On Knowing God

We need loving communication, we need the presence of the Spirit.

That is why I do not believe in theologians who do not pray, who are not in humble communication of love with God.

Neither do I believe in the existence of any human power to pass on authentic knowledge of God.

Only God knows how to speak about himself, and only the Holy Spirit, who is love, can communicate this knowledge to us.

When there is a crisis in the Church, it is always here: a crisis of contemplation.

The Church wants to feel able to explain about her spouse [Jesus] even when she has lost sight of him; even when, although she has not been divorced, she no longer knows his embrace, because curiosity has gotten the better of her and she has gone searching for  other people and other things.

The revelation of a triune God [God in three persons: Father, Son, and Holy Spirit] in the unity of a sing nature, the revelation of a divine Holy Spirit present in us, is not on the human level; it does not belong to the realm of reason. It is a personal communication which God alone can give, and the task of giving it belongs to the Holy Spirit, who is the same love which unites the Father and the Son.

The Holy Spirit is the fullness and the joy of God.

It is so difficult to speak of these things. We have to babble like children, but at least, like children, we can say over and over again, tirelessly, “Spirit of God, reveal yourself to me, your child.”

And we can avoid pretending that knowledge of God could be the fruit of our gray matter.

Then, and only then, shall we be capable of prayer; borne to the frontier of our radical incapacity, which love has made the beatitude of poverty, we shall be able to invoke God’s coming to us, “Come, creator Spirit!”

—Carlo Carretto, The God Who Comes

A Prayer to Know the Truth

O God, we thank you for all those in whose words and in whose writings your truth has come to us. For the historians, the psalmists and the prophets, who wrote the Old Testament; for those who wrote the Gospels and the Letters of the New Testament; for all who in every generation have taught and explained and expounded and preached the word of Scripture: we thank you, O God.

Grant, O God, that no false teaching may ever have any power to deceive us or to seduce us from the truth. Grant, O God, that we may never listen to any teaching which would encourage us to think sin less serious, vice more attractive, or virtue less important. Grant, O God, that we may never listen to any teaching which would dethrone Jesus Christ from the topmost place. Grant, O God, that we may never listen to any teaching which for its own purposes perverts the truth.

O God, our Father, establish us immovably in the truth. Give us minds which can see at once the difference between the true and the false. Make us able to test everything, and to hold fast to that which is good. Give us such a love of truth that no false thing may ever be able to lure us from it. So grant that all our lives we may know, and love, and live the truth; through Jesus Christ our Lord. Amen.
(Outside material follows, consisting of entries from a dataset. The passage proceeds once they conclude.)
-- ==== Sys2Proof/Laws/Blocks.lean ====
section
/-! SUPPORT. The sub-blocks of the sequencer as blocks: where a started MPRE, MMUL, MEXP, XGCD or draw ends,
    and what
it leaves (R138, R163, R184, R210, R226). -/

namespace Sys2Proof.Machine

/-- The sequencer gets from `s` to `t`. -/
def Runs (s t : State) : Prop := ∃ k, State.ticks k s = t

/-- Transitions add up. -/
theorem ticks_add : ∀ (a b : Nat) (s : State), State.ticks (a + b) s = State.ticks b (State.ticks a s)
  | 0, b, s => by rw [Nat.zero_add]; rfl
  | a + 1, b, s => by rw [Nat.succ_add, State.ticks, ticks_add a b, State.ticks]

theorem Runs.refl (s : State) : Runs s s := ⟨0, rfl⟩
theorem Runs.trans {s t u : State} : Runs s t → Runs t u → Runs s u
  | ⟨a, ha⟩, ⟨b, hb⟩ => ⟨a + b, by rw [ticks_add, ha, hb]⟩
theorem Runs.step {s t u : State} (h : s.tick = t) (g : Runs t u) : Runs s u := Runs.trans ⟨1, h⟩ g

/-- `s` with the engine `e`. -/
abbrev State.on (s : State) (e : Engine) : State := { s with engine := e }

/-- The outer passes of `MMUL` (R134, R138). -/
theorem mul_loop (s : State) (e : Engine) : ∀ k i T j, i + (k + 1) = e.s →
    ∃ j', Runs (s.on { e with t := T, mi := i, mj := j, phase := .mmMul })
      (s.on { e with t := mulPasses e.ma e.mb e.mn e.s e.np (k + 1) i T, mi := e.s, mj := j', phase := .mmSub }) := by
  intro k
  induction k with
  | zero =>
    intro i T j h
    refine ⟨e.s, .step (t := s.on
        { e with t := mulHalf e.ma e.mb e.s i T, mi := i, mj := e.s, phase := .mmRed }) rfl
        (.step (t := s.on
        { e with t := mulPasses e.ma e.mb e.mn e.s e.np 1 i T, mi := e.s, mj := e.s, phase := .mmSub }) ?_
        (.refl _))⟩
    show s.on
        { e with t := redHalf e.mn e.s e.np (mulHalf e.ma e.mb e.s i T), mi := i + 1, mj := e.s, phase := if i + 1 < e.s then .mmMul else .mmSub } = _
    rw [if_neg (by omega), show i + 1 = e.s by omega]
    rfl
  | succ k ih =>
    intro i T j h
    obtain ⟨j', hr⟩ := ih (i + 1) (redHalf e.mn e.s e.np (mulHalf e.ma e.mb e.s i T)) e.s (by omega)
    refine ⟨j', .step (t := s.on { e with t := mulHalf e.ma e.mb e.s i T, mi := i, mj := e.s, phase := .mmRed }) rfl
        (.step ?_ hr)⟩
    show s.on
        { e with t := redHalf e.mn e.s e.np (mulHalf e.ma e.mb e.s i T), mi := i + 1, mj := e.s, phase := if i + 1 < e.s then .mmMul else .mmSub } = _
    rw [if_pos (by omega)]

/-- `MMUL` as a block. -/
theorem mul_block (s : State) (e : Engine) (a b n : Nat) (c : MulCaller) (hnp : e.np = negInverse n)
    (hs : e.s = limbs n) :
    ∃ T j, Runs (s.on (e.startMul a b n c))
      (s.on (Engine.mulDone
          { e with ma := a, mb := b, mn := n, mulFor := c, t := T, mi := e.s, mj := j, phase := .mmSub }
          (mulLimbwise a b n))) := by
  have h1 := one_le_limbs n
  obtain ⟨k, hk⟩ : ∃ k, e.s = k + 1 := ⟨e.s - 1, by omega⟩
  obtain ⟨j', hr⟩ := mul_loop s (e.startMul a b n c) k 0 0 0 (by show 0 + (k + 1) = e.s; omega)
  refine ⟨mulPasses a b n e.s e.np (k + 1) 0 0, j', .step
      (t := s.on { (e.startMul a b n c) with t := 0, mi := 0, mj := 0, phase := .mmMul }) rfl
      (hr.trans (.step ?_ (.refl _)))⟩
  show s.on (Engine.mulDone _ (mulResult n e.s (mulPasses a b n e.s e.np (k + 1) 0 0))) = _
  rw [show mulResult n e.s (mulPasses a b n e.s e.np (k + 1) 0 0) = mulLimbwise a b n by rw [← hk, hnp, hs]; rfl]
  rfl

/-- `MPRE` as a block. -/
theorem pre_block (s : State) (e : Engine) (n : Nat) (c : PreCaller) : Runs (s.on (e.startPre n c))
    (s.on (Engine.preDone
        { e with mn := n, preFor := c, np := negInverse n, s := limbs n, r2 := radixSquared n (limbs n), phase := .mpR2 })) :=
  ⟨2, rfl⟩

/-- What `MEXP` uses and leaves. -/
structure ExpScratch where
  mn : Nat
  ma : Nat
  mb : Nat
  t : Nat
  mi : Nat
  mj : Nat
  one : Nat
  bm : Nat
  x : Nat
  ei : Nat
  mulFor : MulCaller
  phase : Phase

/-- The engine `e` after `MEXP` with modulus `n` for `c`. -/
abbrev Engine.putExp (e : Engine) (n : Nat) (c : ExpCaller) (z : ExpScratch) : Engine :=
  { e with
    expFor := c, preFor := .exponentiator, np := negInverse n, s := limbs n, r2 := radixSquared n (limbs n)
    mn := z.mn, ma := z.ma, mb := z.mb, t := z.t, mi := z.mi, mj := z.mj, one := z.one, bm := z.bm, x := z.x, ei :=
        z.ei, mulFor := z.mulFor, phase := z.phase }

/-- The scan of `MEXP` (R161, R163). -/
theorem exp_loop (s : State) (e : Engine) (c : ExpCaller) (n E bm : Nat) (hn : ∀ z, (e.putExp n c z).expModulus = n)
    (hE : ∀ z, (e.putExp n c z).expExponent = E) :
    ∀ k x (z : ExpScratch), ∃ z' : ExpScratch, Runs (s.on
        (e.putExp n c { z with x := x, bm := bm, ei := k, phase := .meNext }))
      (s.on (e.putExp n c { z' with x := montScan bm E n k x, bm := bm, phase := .meOut })) := by
  intro k
  induction k with
  | zero => intro x z; exact ⟨{ z with ei := 0 }, ⟨1, rfl⟩⟩
  | succ k ih =>
    intro x z
    have e1 := hn { z with x := x, bm := bm, ei := k, phase := .meSqr }
    obtain ⟨T, j, hm⟩ := mul_block s (e.putExp n c
        { z with x := x, bm := bm, ei := k, phase := .meSqr }) x x n .meSqr rfl rfl
    have step1 : (s.on (e.putExp n c { z with x := x, bm := bm, ei := k + 1, phase := .meNext })).tick = s.on
        (e.putExp n c { z with x := x, bm := bm, ei := k, phase := .meSqr }) := by
      generalize hz : ({ z with x := x, bm := bm, ei := k + 1, phase := .meNext } : ExpScratch) = z9
      have g1 : z9.phase = .meNext := by rw [← hz]
      have g2 : z9.ei = k + 1 := by rw [← hz]
      have g3 : (s.on (e.putExp n c z9)).tick = s.on (if z9.ei = 0 then
          { (e.putExp n c z9) with phase := .meOut } else
          { (e.putExp n c z9) with ei := z9.ei - 1, phase := .meSqr }) := by
        unfold State.tick Engine.tickExp
        simp only [g1]
      rw [g3, if_neg (by omega), g2, ← hz]; rfl
    have step2 : (s.on (e.putExp n c { z with x := x, bm := bm, ei := k, phase := .meSqr })).tick = s.on
        ((e.putExp n c { z with x := x, bm := bm, ei := k, phase := .meSqr }).startMul x x n .meSqr) := by
      show s.on (Engine.startMul _ x x (Engine.expModulus _) .meSqr) = _
      rw [e1]
    have sqr : Runs (s.on (e.putExp n c { z with x := x, bm := bm, ei := k + 1, phase := .meNext }))
        (s.on (e.putExp n c
            { z with ma := x, mb := x, mn := n, mulFor := .meSqr, t := T, mi := limbs n, mj := j, x := mulLimbwise x x n, bm := bm, ei := k, phase := if E.testBit k then .meMul else .meNext })) := by
      refine .step step1 (.step step2 (hm.trans ⟨0, ?_⟩))
      show s.on
          { (e.putExp n c { z with ma := x, mb := x, mn := n, mulFor := .meSqr, t := T, mi := limbs n, mj := j, x := mulLimbwise x x n, bm := bm, ei := k, phase := .mmSub }) with phase := (if (Engine.expExponent (e.putExp n c { z with ma := x, mb := x, mn := n, mulFor := .meSqr, t := T, mi := limbs n, mj := j, x := x, bm := bm, ei := k, phase := .mmSub })).testBit k then .meMul else .meNext) } = _
      rw [hE]
    simp only [montScan]
    cases hb : E.testBit k with
    | false =>
      rw [hb] at sqr
      obtain ⟨z', h⟩ := ih (mulLimbwise x x n)
          { z with ma := x, mb := x, mn := n, mulFor := .meSqr, t := T, mi := limbs n, mj := j }
      exact ⟨z', sqr.trans h⟩
    | true =>
      rw [hb] at sqr
      generalize hz : ({ z with ma := x, mb := x, mn := n, mulFor := .meSqr, t := T, mi := limbs n, mj := j } :
          ExpScratch) = z2
      have sqr2 : Runs (s.on (e.putExp n c { z with x := x, bm := bm, ei := k + 1, phase := .meNext }))
        (s.on (e.putExp n c
            { z2 with x := mulLimbwise x x n, bm := bm, ei := k, phase := .meMul })) := by subst hz; exact sqr
      obtain ⟨T2, j2, hm2⟩ := mul_block s (e.putExp n c
          { z2 with x := mulLimbwise x x n, bm := bm, ei := k, phase := .meMul })
          (mulLimbwise x x n) bm n .meMul rfl rfl
      have step3 : (s.on (e.putExp n c
          { z2 with x := mulLimbwise x x n, bm := bm, ei := k, phase := .meMul })).tick =
          s.on ((e.putExp n c { z2 with x := mulLimbwise x x n, bm := bm, ei := k, phase := .meMul }).startMul
              (mulLimbwise x x n) bm n .meMul) := by
        show s.on (Engine.startMul _ _ _ (Engine.expModulus _) .meMul) = _
        rw [hn]
      obtain ⟨z', h⟩ := ih (mulLimbwise (mulLimbwise x x n) bm n)
          { z2 with ma := mulLimbwise x x n, mb := bm, mn := n, mulFor := .meMul, t := T2, mi := limbs n, mj := j2 }
      exact ⟨z', sqr2.trans (.step step3 (hm2.trans h))⟩

/-- `MEXP` as a block. -/
theorem exp_block (s : State) (e : Engine) (c : ExpCaller) (n E b : Nat) (hn : ∀ z, (e.putExp n c z).expModulus = n)
    (hE : ∀ z, (e.putExp n c z).expExponent = E)
    (hb : ∀ z, (e.putExp n c z).expBase = b) (hn' : (e.startExp c).expModulus = n) :
    ∃ z, Runs (s.on (e.startExp c)) (s.on ((e.putExp n c z).expDone (expMontgomery b E n))) := by
  have h1 : ∃ z : ExpScratch, Runs (s.on (e.startExp c)) (s.on (e.putExp n c { z with phase := .meOne })) := by
    refine ⟨⟨n, e.ma, e.mb, e.t, e.mi, e.mj, e.one, e.bm, e.x, e.ei, e.mulFor, .meOne⟩, ?_⟩
    refine .step (t := s.on ((e.startExp c).startPre n .exponentiator)) ?_
        ((pre_block s _ n .exponentiator).trans (.refl _))
    show s.on (Engine.startPre _ (Engine.expModulus _) .exponentiator) = _
    rw [show Engine.expModulus _ = n from hn']
  obtain ⟨z1, h1⟩ := h1
  have h2 : ∃ z : ExpScratch, Runs (s.on (e.putExp n c { z1 with phase := .meOne }))
      (s.on (e.putExp n c { z with one := mulLimbwise 1 (radixSquared n (limbs n)) n, phase := .meBase })) := by
    obtain ⟨T, j, hm⟩ := mul_block s (e.putExp n c { z1 with phase := .meOne }) 1
        (radixSquared n (limbs n)) n .meOne rfl rfl
    refine ⟨{ z1 with ma := 1, mb := radixSquared n (limbs n), mn := n, mulFor := .meOne, t := T, mi := limbs n, mj := j }, .step ?_ (hm.trans (.refl _))⟩
    show s.on (Engine.startMul _ _ _ (Engine.expModulus _) .meOne) = _
    rw [hn]
  obtain ⟨z2, h2⟩ := h2
  have h3 : ∃ z : ExpScratch, Runs (s.on (e.putExp n c
      { z2 with one := mulLimbwise 1 (radixSquared n (limbs n)) n, phase := .meBase }))
      (s.on (e.putExp n c
          { z with x := mulLimbwise 1 (radixSquared n (limbs n)) n, bm := mulLimbwise b (radixSquared n (limbs n)) n, ei := bitLength E, phase := .meNext })) := by
    obtain ⟨T, j, hm⟩ := mul_block s (e.putExp n c
        { z2 with one := mulLimbwise 1 (radixSquared n (limbs n)) n, phase := .meBase }) b
        (radixSquared n (limbs n)) n .meBase rfl rfl
    refine ⟨{ z2 with one := mulLimbwise 1 (radixSquared n (limbs n)) n, ma := b, mb := radixSquared n (limbs n), mn := n, mulFor := .meBase, t := T, mi := limbs n, mj := j }, .step ?_ (hm.trans ⟨0, ?_⟩)⟩
    · show s.on (Engine.startMul _ (Engine.expBase _) _ (Engine.expModulus _) .meBase) = _
      rw [hn, hb]
    · have := hE
        { z2 with one := mulLimbwise 1 (radixSquared n (limbs n)) n, ma := b, mb := radixSquared n (limbs n), mn := n, mulFor := .meBase, t := T, mi := limbs n, mj := j, phase := .mmSub }
      rw [← this]; rfl
  obtain ⟨z3, h3⟩ := h3
  obtain ⟨z4, h4⟩ := exp_loop s e c n E (mulLimbwise b (radixSquared n (limbs n)) n) hn hE (bitLength E)
      (mulLimbwise 1 (radixSquared n (limbs n)) n) z3
  generalize hX : montScan (mulLimbwise b (radixSquared n (limbs n)) n) E n (bitLength E)
      (mulLimbwise 1 (radixSquared n (limbs n)) n) = X at h4
  obtain ⟨T, j, hm⟩ := mul_block s (e.putExp n c
      { z4 with x := X, bm := mulLimbwise b (radixSquared n (limbs n)) n, phase := .meOut }) X 1 n .meOut rfl rfl
  refine ⟨{ z4 with x := X, bm := mulLimbwise b (radixSquared n (limbs n)) n, ma := X, mb := 1, mn := n, mulFor := .meOut, t := T, mi := limbs n, mj := j, phase := .mmSub }, h1.trans (h2.trans (h3.trans (h4.trans (.step ?_ (hm.trans ⟨0, ?_⟩)))))⟩
  · show s.on (Engine.startMul _ _ _ (Engine.expModulus _) .meOut) = _
    rw [hn]
  · have : expMontgomery b E n = mulLimbwise X 1 n := by rw [← hX]; rfl
    rw [this]; rfl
—William Barclay, Prayers for the Christian Year

Carlo Carretto on the Paradox of the Church

How baffling you are, oh Church, and yet how I love you! How you have made me suffer, and yet how much I owe you! I should like to see you destroyed, and yet I need your presence. You have given me so much scandal and yet you have made me understand sanctity. I have seen nothing in the world more devoted to obscurity, more compromised, more false, and I have touched nothing more pure, more generous, more beautiful. How often I have wanted to shut the doors of my soul in your face, and how often I have prayed to die in the safety of your arms. No, I cannot free myself from you, because I am you, although not completely.